What to work on: For this exercise, reproduce the entries below exactly, but only from the line containing "test_wf_wrongDirection_has_its_size : (Instr.wrongDirectionCell" through the line containing "theorem test_wf_forwarded_has_its_size : (Instr.mgmtReqForwarded", both included.
Provided information below:
-- ==== Sys2Proof/Tests/Slice0.lean ====
section
/-!
SUPPORT. The model's own tests, each a named theorem. First the well-formedness checks, each with an ill-formed command that it refuses;
then the layouts and worked examples of the manual, one event each (the expected values are the manual's); then, for each statement with
hypotheses, a witness: a concrete state and operands that meet them, clause by clause.
-/

namespace Sys2Proof.Tests

open Sys2Proof.Machine

/-! ### Small states -/

/-- Right after power-on, but with both ports UP. -/
def up : State :=
  { State.reset with portA := { PortState.reset with link := .up }, portB := { PortState.reset with link := .up } }

/-- The state a command leaves. -/
def after (i : Instr) (s : State) : State :=
  match exec i s with
  | .next t => t
  | .fault _ => s
  | .refused _ => s

/-- A slot given a link address and a state; its timers run from 0 when it is LIVE or STALE. -/
def slotIn (i : Slot) (a : Addr) (x : SrcState) (s : State) : State :=
  let since := if x.heard then some 0 else none
  setSrc i { s.src i with addr := some a, state := x, lastAccepted := since, silenceTimer := since, statusTimer := since } s

/-- Slot 0 with link address 7, in a state. -/
def slot0 (x : SrcState) : State := slotIn 0 7 x up

/-- A screen of a slot ADMITTED in an image slot. -/
def grantImage (i : Slot) (k : SrcScreen) (x : ImageIx) (w h : Nat) (f : Tracking → Tracking) (s : State) : State :=
  setImage x (some (f (freshTracking i k w h 0))) (setEntry i k (some ⟨w, h, .admitted x⟩) s)

/-- A desk screen enabled at a size, 60 pictures a second, its picture begun at 0. -/
def enable (d : Desk) (w h : Nat) (s : State) : State := setScreen d ⟨true, w, h, 60, false, false, some 0⟩ s

/-- The pointer put on a screen, and the re-evaluation that follows. -/
def point (d : Desk) (x y : Nat) (s : State) : State :=
  reevaluate { s with pointer := { s.pointer with screen := some d, px := x, py := y } }

/-- A region record with input ON. -/
def region (id : Byte) (x y w h : Nat) (p : Option SourcePart) (fill : Colour) : Region := ⟨id, x, y, w, h, p, true, fill⟩

/-- A request from the room controller at address 10. -/
def request (table index count : Nat) (data : List Byte) : Request :=
  ⟨10, false, 0, BitVec.ofNat 8 table, BitVec.ofNat 16 index, BitVec.ofNat 16 count, data⟩

/-! ### Well-formedness: each check refuses an ill-formed command -/

theorem test_wf_linkUp_needs_a_valid_group : (Instr.linkUp .a .invalid).wellFormed = false := by decide
theorem test_wf_badCell_needs_a_failure :
    (Instr.badCell .a ⟨cellBytes ⟨.event, 1, 2, [0, 0, 0, 0]⟩, false⟩ .atEnd).wellFormed = false := by decide +kernel
theorem test_wf_badCell_holds_at_most_1035_bytes :
    (Instr.badCell .a ⟨List.replicate 1036 0, true⟩ .atEnd).wellFormed = false := by decide +kernel
theorem test_wf_wrongDirection_is_of_an_up_kind :
    (Instr.wrongDirectionCell ⟨.frameEnd, 1, 2, [0, 0, 0, 0, 0]⟩).wellFormed = false := by decide
theorem test_wf_wrongDirection_has_its_size : (Instr.wrongDirectionCell ⟨.event, 1, 2, [0]⟩).wellFormed = false := by decide
theorem test_wf_forwarded_is_not_for_all : (Instr.mgmtReqForwarded 1 4095 (List.replicate 8 0)).wellFormed = false := by decide
theorem test_wf_forwarded_has_its_size : (Instr.mgmtReqForwarded 1 2 (List.replicate 7 0)).wellFormed = false := by decide
theorem test_wf_get_is_not_of_source : (Instr.get (request 11 0 1 [])).wellFormed = false := by decide
theorem test_wf_getSource_is_of_source : (Instr.getSource (request 12 0 1 [])).wellFormed = false := by decide
theorem test_wf_data_is_at_most_1016_bytes :
    (Instr.swap (request 0 0 0 (List.replicate 1017 0))).wellFormed = false := by decide +kernel
theorem test_wf_put_fails_its_header : (Instr.put (request 2 0 1 [0, 7])).wellFormed = false := by decide
theorem test_wf_putNode_names_its_table : (Instr.putNode (request 2 0 1 [0, 7])).wellFormed = false := by decide
theorem test_wf_putSubscribe_passes_its_header : (Instr.putSubscribe (request 2 8 1 [0, 7])).wellFormed = false := by decide
theorem test_wf_putForward_has_its_data : (Instr.putForward (request 3 0 1 [7])).wellFormed = false := by decide
theorem test_wf_putScreen_names_its_table : (Instr.putScreen (request 5 0 0 [])).wellFormed = false := by decide
theorem test_wf_putLayout_names_its_table : (Instr.putLayout (request 4 0 0 [])).wellFormed = false := by decide
theorem test_wf_putRegionPending_names_its_table : (Instr.putRegionPending (request 7 0 0 [])).wellFormed = false := by decide
theorem test_wf_putHotkey_names_its_table : (Instr.putHotkey (request 10 0 0 [])).wellFormed = false := by decide
theorem test_wf_putDeskHalf_names_its_table : (Instr.putDeskHalf (request 9 0 0 [])).wellFormed = false := by decide
theorem test_wf_unknown_is_none_of_the_ten : (Instr.unknownRequest 10 (request 0 0 0 [])).wellFormed = false := by decide
theorem test_wf_portBCell_has_its_size : (Instr.portBCell ⟨.event, 1, 2, [0]⟩).wellFormed = false := by decide
theorem test_wf_report_fits_16_bits : (Instr.deskPointerReport 0 32768 0 0).wellFormed = false := by decide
End of Provided information.
Your response:
theorem test_wf_wrongDirection_has_its_size : (Instr.wrongDirectionCell ⟨.event, 1, 2, [0]⟩).wellFormed = false := by decide
theorem test_wf_forwarded_is_not_for_all : (Instr.mgmtReqForwarded 1 4095 (List.replicate 8 0)).wellFormed = false := by decide
theorem test_wf_forwarded_has_its_size : (Instr.mgmtReqForwarded 1 2 (List.replicate 7 0)).wellFormed = false := by decide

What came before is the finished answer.